毎日マスクの日々…美肌菌への影響や対策は?
マスクで肌が擦れてしまう直接的な刺激や汗や蒸れが刺激になり、マスク肌あれを起こしている人が増えています。美肌菌対策の観点では、物理的な刺激がきっかけで炎症を起こすと悪玉菌が増えやすくなってしまいます。肌に触れる面に、シルク、柔らかなガーゼ、シルキーな化学繊維など、滑らかな布を使ったもののほうが好ましいです。また、エタノールの揮発によって涼感を得るタイプの汗止めスプレーなども出回っていますが、肌の刺激となるのであまりおすすめできません。

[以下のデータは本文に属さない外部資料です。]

/-- 70_reset_and_hazards.md R868: the state after reset is safe, its memory of pending inputs is empty and nothing is
voided. -/
def Obligations.ResetIsSafe : Prop :=
  SafeState State.reset ∧ State.reset.voided = none ∧ State.reset.inputs = []

/-- 00_scope.md R6, R7: no step changes a parameter of the implementation. 40_dbg_auth_breakpoint.md R222,
47_ed_status_control.md R715: no step brings inputs that the implementation cannot have, an illegal authentication or an
unimplemented Security state or Exception level (the model's way of taking these premises, notes/assumptions/29.md).
10_state.md R101, 60_exceptions.md R821: what the steps by which inputs change leave. A change of the authentication keeps
the predicates from before, which may still show until a context synchronization event (20_memory.md R162; the model's own
list, notes/assumptions/32.md), and a change of the PE's Context IDs those from before (42 R378, notes/assumptions/26.md); a
state where sampling is prohibited ends the freshness of the sample (45 R571), and one where halting is not allowed the
Reset Catch that was due (notes/assumptions/47.md). Everything else, every register among it, is left alone. -/
def Obligations.StepKeepsConfiguration : Prop :=
  (∀ (s t : State), step s = .next t → t.cfg = s.cfg ∧ (LegalInputs s → LegalInputs t)) ∧
  ∀ (s : State) (a : Auth) (e : Env) (p : PeView) (b : Bool),
    let legal := s.cfg.dbg.debugv8p4 = true → s.cfg.pe.nonSecureImpl = true → a.noninvasive = true
    (legal →
      agentStep (.setAuth a) s =
        { s with auth := a, earlierAuth := if a = s.auth then s.earlierAuth else s.auth :: s.earlierAuth }) ∧
    (¬legal → agentStep (.setAuth a) s = s) ∧
    (LegalView s.cfg p →
      agentStep (.setPe p) s =
        { s with
          pe := p
          earlierContexts :=
            if p.context = s.pe.context then s.earlierContexts else s.pe.context :: s.earlierContexts }) ∧
    (¬LegalView s.cfg p → agentStep (.setPe p) s = s) ∧
    agentStep (.setEnv e) s =
      { s with
        env := e
        smp := { s.smp with fresh := s.smp.fresh && !e.pcSampleProhibited }
        hal := { s.hal with resetCatchDue := s.hal.resetCatchDue && e.haltingAllowed } } ∧
    agentStep (.setExtRequest b) s = { s with hal := { s.hal with extRequest := b } }

/-- 60_exceptions.md R805, R807, R815 (d): the PE enters Debug state only by taking a Halting debug event that is enabled or
pending, or by an access that EDSCR.TDA traps, while halting is allowed, with its domain powered and out of reset; a Reset
Catch that is due comes first (70 R865, notes/assumptions/47.md). What counts as enabled, beyond the clauses spelled out
here, is the spec's decision D25 and the model's choice (`eventEnabled`, notes/assumptions/30.md). 70 R888: the controls are
as the PE sees them, each as it is or as it was before the debugger changed it, since the last context synchronization event
(`seen`, the model's reading, notes/assumptions/52.md). -/
def Obligations.DebugStateIsEnteredOnlyByHalting : Prop :=
  ∀ (a : AgentStep) (s : State), s.hal.halted = false → (agentStep a s).hal.halted = true →
    s.env.haltingAllowed = true ∧ s.power.core = .powered ∧ s.power.inReset = false ∧
      ((∃ r, a = .enterDebug r ∧ s.seen.eventEnabled r = true) ∨ (∃ f k, a = .takePending f k ∧ s.isPending f = true) ∨
        (∃ r v, a = .sysWrite r v ∧ r.trappedByTDA = true ∧ Trapped s)) ∧
      (ResetCatchFirst s → (agentStep a s).ctl.edscr.extractLsb' 0 6 = 0b100111#6) ∧
      (∀ n pc control, a = .enterDebug (.breakpoint n pc control) →
        n.toNat < s.cfg.pe.numBrp ∧ SomeControl s (.bcr n) (fun v => v.getLsbD 0 = true) ∧
          SomeControl s .edscr (fun v => v.getLsbD 14 = true) ∧ SomeControl s .oslk (fun v => v.getLsbD 0 = false)) ∧
      (∀ n access control, a = .enterDebug (.watchpoint n access control) →
        n.toNat < s.cfg.pe.numWrp ∧
          SomeControl s (.wcr n) (fun v =>
            v.getLsbD 0 = true ∧ (access.kind = .load → v.getLsbD 3 = true) ∧
              (access.kind = .store → v.getLsbD 4 = true)) ∧
          SomeControl s .edscr (fun v => v.getLsbD 14 = true) ∧ SomeControl s .oslk (fun v => v.getLsbD 0 = false))

/-! ## Identification -/

/-- 42_ed_id_aux.md R367, R369, R371, R373, R421, 45_ed_lock_pcsr_pfr_pidr.md R593, R595, R597, R599, R601: the values of
the CoreSight identification registers, where they are implemented, whatever the locks. -/
def Obligations.CoreSightIdentReads : Prop :=
  ∀ (s : State) (ad : AddrDesc), s.cfg.has.coreSightID = true →
    let i := s.cfg.ident
    IdentRead (.rdEdcidr0 ad) s 0x0000000D ∧ IdentRead (.rdEdcidr1 ad) s 0x00000090 ∧
    IdentRead (.rdEdcidr2 ad) s 0x00000005 ∧ IdentRead (.rdEdcidr3 ad) s 0x000000B1 ∧
    IdentRead (.rdEddevtype ad) s 0x00000015 ∧
    IdentRead (.rdEdpidr0 ad) s (0#24 ++ i.partNumber.extractLsb' 0 8) ∧
    IdentRead (.rdEdpidr1 ad) s (0#24 ++ i.designer.extractLsb' 0 4 ++ i.partNumber.extractLsb' 8 4) ∧
    IdentRead (.rdEdpidr2 ad) s (0#24 ++ i.revision ++ 0b1#1 ++ i.designer.extractLsb' 4 3) ∧
    IdentRead (.rdEdpidr3 ad) s (0#24 ++ i.revand ++ i.cmod) ∧
    IdentRead (.rdEdpidr4 ad) s (0#24 ++ 0b0000#4 ++ i.designerCont)

/-- 42_ed_id_aux.md R384, R387, R395, R404, R411, R416: the values of the device identification registers. That ARCHVER is
the highest implemented version is the spec's own inference (42 R393); that EDDEVID.PCSample says where EDVIDSR is present
is the model's reading (notes/assumptions/35.md). -/
def Obligations.DeviceIdentReads : Prop :=
  ∀ (s : State) (ad : AddrDesc),
    let c := s.cfg
    let i := c.ident
    let archver : BitVec 4 :=
      if s.cfg.dbg.debugv8p9 then 0b1011 else if s.cfg.dbg.debugv8p8 then 0b1010
      else if s.cfg.dbg.debugv8p4 then 0b1001 else if s.cfg.dbg.debugv8p2 then 0b1000
      else if s.cfg.dbg.debugv8p1 then 0b0111 else 0b0110
    let sampling := c.sys.pcsrv8 && !c.sys.pcsrv8p2
    let pcSample : BitVec 4 :=
      if !sampling then 0b0000 else if c.pe.haveEL2 || c.pe.haveEL3 || c.has.edvidsr then 0b0011 else 0b0010
    let hsr : BitVec 4 := if c.dbg.debugv8p9 then 0b0010 else if c.dbg.edhsr then 0b0001 else 0b0000
    IdentRead (.rdEddevaff0 ad) s
      (0b1#1 ++ BitVec.ofBool i.affU ++ 0b00000#5 ++ BitVec.ofBool i.affMT ++ i.aff2 ++ i.aff1 ++ i.aff0) ∧
    IdentRead (.rdEddevaff1 ad) s (0#24 ++ i.aff3) ∧
    IdentRead (.rdEddevid ad) s
      (0b0000#4 ++ (if c.has.edacr then 0b0001#4 else 0b0000#4) ++ 0#16 ++
        (if c.dbg.doPD then 0b0001#4 else 0b0000#4) ++ pcSample) ∧
    IdentRead (.rdEddevid1 ad) s (0#24 ++ hsr ++ (if sampling then 0b0010#4 else 0b0000#4)) ∧
    IdentRead (.rdEddevid2 ad) s 0x00000000 ∧
    (c.has.coreSightID = true →
      IdentRead (.rdEddevarch ad) s (0b01000111011#11 ++ 0b1#1 ++ 0b0000#4 ++ archver ++ 0xA15#12))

せっかく塗った保湿剤がマスクに吸い取られてしまうので、いつもよりたっぷりめにスキンケア剤を塗ると良いでしょう。
可能な時はマスクを極力外し、日中1回は、マスク着用部の汗や汚れを水で洗い流して、保湿クリームや乳液を塗ることを習慣づけると悪玉菌の増殖を防ぐことに繋がります。
自分のお肌を自分自身で健やかにできる可能性を持つ美肌菌。
美肌菌がよろこぶ環境を積極的に作ってあげることで、自分のお肌を好きになれるといいですよね。